Input data Start Marker
-- ==== Sys2Proof/Laws/Bits.lean ====
section
/-! SUPPORT. Sys2Proof/Laws/Bits.lean: bit fields of numbers: what a field written reads as, and what it leaves alone. -/

namespace Sys2Proof.Machine

theorem bitsOf_eq (x lo w : Nat) : bitsOf x lo w = x / 2 ^ lo % 2 ^ w := by
  simp [bitsOf, Nat.shiftRight_eq_div_pow]

/-- A number is its bits below a field, the field, and the bits above it. -/
theorem putBits_eq (x lo w v : Nat) :
    putBits x lo w v = x % 2 ^ lo + 2 ^ lo * (v % 2 ^ w) + 2 ^ lo * (2 ^ w * (x / 2 ^ lo / 2 ^ w)) := by
  have h1 : x = x % 2 ^ lo + 2 ^ lo * (x / 2 ^ lo) := (Nat.mod_add_div x (2 ^ lo)).symm
  have h2 : x / 2 ^ lo = x / 2 ^ lo % 2 ^ w + 2 ^ w * (x / 2 ^ lo / 2 ^ w) := (Nat.mod_add_div _ _).symm
  have h3 : 2 ^ lo * (x / 2 ^ lo) = 2 ^ lo * (x / 2 ^ lo % 2 ^ w) + 2 ^ lo * (2 ^ w * (x / 2 ^ lo / 2 ^ w)) := by
    rw [← Nat.mul_add, ← h2]
  unfold putBits
  rw [bitsOf_eq, Nat.shiftLeft_eq, Nat.shiftLeft_eq, Nat.mul_comm (x / 2 ^ lo % 2 ^ w), Nat.mul_comm (v % 2 ^ w)]
  omega

theorem bitsOf_putBits_same (x lo w v : Nat) : bitsOf (putBits x lo w v) lo w = v % 2 ^ w := by
  rw [bitsOf_eq, putBits_eq]
  have : x % 2 ^ lo + 2 ^ lo * (v % 2 ^ w) + 2 ^ lo * (2 ^ w * (x / 2 ^ lo / 2 ^ w)) =
      x % 2 ^ lo + 2 ^ lo * (v % 2 ^ w + 2 ^ w * (x / 2 ^ lo / 2 ^ w)) := by ring
  rw [this, Nat.add_mul_div_left _ _ (Nat.two_pow_pos lo), Nat.div_eq_of_lt (Nat.mod_lt _ (Nat.two_pow_pos lo))]
  simp

theorem bitsOf_putBits_above (x lo w v lo' w' : Nat) (h : lo + w ≤ lo') :
    bitsOf (putBits x lo w v) lo' w' = bitsOf x lo' w' := by
  rw [bitsOf_eq, bitsOf_eq, putBits_eq]
  obtain ⟨k, rfl⟩ : ∃ k, lo' = lo + w + k := ⟨lo' - (lo + w), by omega⟩
  have e : x % 2 ^ lo + 2 ^ lo * (v % 2 ^ w) + 2 ^ lo * (2 ^ w * (x / 2 ^ lo / 2 ^ w)) =
      x % 2 ^ lo + 2 ^ lo * (v % 2 ^ w + 2 ^ w * (x / 2 ^ lo / 2 ^ w)) := by ring
  rw [e, pow_add, pow_add, ← Nat.div_div_eq_div_mul, ← Nat.div_div_eq_div_mul, ← Nat.div_div_eq_div_mul,
    ← Nat.div_div_eq_div_mul, Nat.add_mul_div_left _ _ (Nat.two_pow_pos lo),
    Nat.div_eq_of_lt (Nat.mod_lt _ (Nat.two_pow_pos lo)), Nat.zero_add, Nat.add_mul_div_left _ _ (Nat.two_pow_pos w),
    Nat.div_eq_of_lt (Nat.mod_lt _ (Nat.two_pow_pos w)), Nat.zero_add]

theorem bitsOf_putBits_below (x lo w v lo' w' : Nat) (h : lo' + w' ≤ lo) :
    bitsOf (putBits x lo w v) lo' w' = bitsOf x lo' w' := by
  have key : ∀ y, bitsOf y lo' w' = bitsOf (y % 2 ^ lo) lo' w' := by
    intro y
    rw [bitsOf_eq, bitsOf_eq]
    obtain ⟨k, rfl⟩ : ∃ k, lo = lo' + w' + k := ⟨lo - (lo' + w'), by omega⟩
    rw [Nat.add_assoc, pow_add, Nat.mod_mul_right_div_self, pow_add, Nat.mod_mul_right_mod]
  rw [key, key x]
  congr 1
  rw [putBits_eq]
  have : x % 2 ^ lo + 2 ^ lo * (v % 2 ^ w) + 2 ^ lo * (2 ^ w * (x / 2 ^ lo / 2 ^ w)) =
      x % 2 ^ lo + 2 ^ lo * (v % 2 ^ w + 2 ^ w * (x / 2 ^ lo / 2 ^ w)) := by ring
  rw [this, Nat.add_mul_mod_self_left, Nat.mod_mod]

theorem putBits_lt (x lo w v n : Nat) (hx : x < 2 ^ n) (hn : lo + w ≤ n) : putBits x lo w v < 2 ^ n := by
  obtain ⟨k, rfl⟩ : ∃ k, n = lo + w + k := ⟨n - (lo + w), by omega⟩
  rw [putBits_eq]
  have h1 := Nat.mod_lt x (Nat.two_pow_pos lo)
  have h2 := Nat.mod_lt v (Nat.two_pow_pos w)
  have h3 : x / 2 ^ lo / 2 ^ w < 2 ^ k := by
    rw [Nat.div_div_eq_div_mul, ← pow_add]
    exact Nat.div_lt_of_lt_mul (by rw [← pow_add]; exact hx)
  have h4 : 2 ^ w * (x / 2 ^ lo / 2 ^ w) + 2 ^ w ≤ 2 ^ w * 2 ^ k := by
    rw [← Nat.mul_succ]; exact Nat.mul_le_mul_left _ h3
  have h5 : v % 2 ^ w + 2 ^ w * (x / 2 ^ lo / 2 ^ w) + 1 ≤ 2 ^ w * 2 ^ k := by omega
  have h6 := Nat.mul_le_mul_left (2 ^ lo) h5
  rw [pow_add, pow_add, Nat.mul_assoc]
  have e : 2 ^ lo * (v % 2 ^ w + 2 ^ w * (x / 2 ^ lo / 2 ^ w) + 1) =
      2 ^ lo * (v % 2 ^ w) + 2 ^ lo * (2 ^ w * (x / 2 ^ lo / 2 ^ w)) + 2 ^ lo := by ring
  omega

end Sys2Proof.Machine
end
Input data End Marker
● Activity: For this exercise, repeat exactly the lines of the data above from the one with "theorem bitsOf_putBits_below (x" down to the one with "have h3 : x / 2 ^ lo / 2 ^ w < 2 ^ k := by", both end lines included.

● Expected answer:
theorem bitsOf_putBits_below (x lo w v lo' w' : Nat) (h : lo' + w' ≤ lo) :
    bitsOf (putBits x lo w v) lo' w' = bitsOf x lo' w' := by
  have key : ∀ y, bitsOf y lo' w' = bitsOf (y % 2 ^ lo) lo' w' := by
    intro y
    rw [bitsOf_eq, bitsOf_eq]
    obtain ⟨k, rfl⟩ : ∃ k, lo = lo' + w' + k := ⟨lo - (lo' + w'), by omega⟩
    rw [Nat.add_assoc, pow_add, Nat.mod_mul_right_div_self, pow_add, Nat.mod_mul_right_mod]
  rw [key, key x]
  congr 1
  rw [putBits_eq]
  have : x % 2 ^ lo + 2 ^ lo * (v % 2 ^ w) + 2 ^ lo * (2 ^ w * (x / 2 ^ lo / 2 ^ w)) =
      x % 2 ^ lo + 2 ^ lo * (v % 2 ^ w + 2 ^ w * (x / 2 ^ lo / 2 ^ w)) := by ring
  rw [this, Nat.add_mul_mod_self_left, Nat.mod_mod]

theorem putBits_lt (x lo w v n : Nat) (hx : x < 2 ^ n) (hn : lo + w ≤ n) : putBits x lo w v < 2 ^ n := by
  obtain ⟨k, rfl⟩ : ∃ k, n = lo + w + k := ⟨n - (lo + w), by omega⟩
  rw [putBits_eq]
  have h1 := Nat.mod_lt x (Nat.two_pow_pos lo)
  have h2 := Nat.mod_lt v (Nat.two_pow_pos w)
  have h3 : x / 2 ^ lo / 2 ^ w < 2 ^ k := by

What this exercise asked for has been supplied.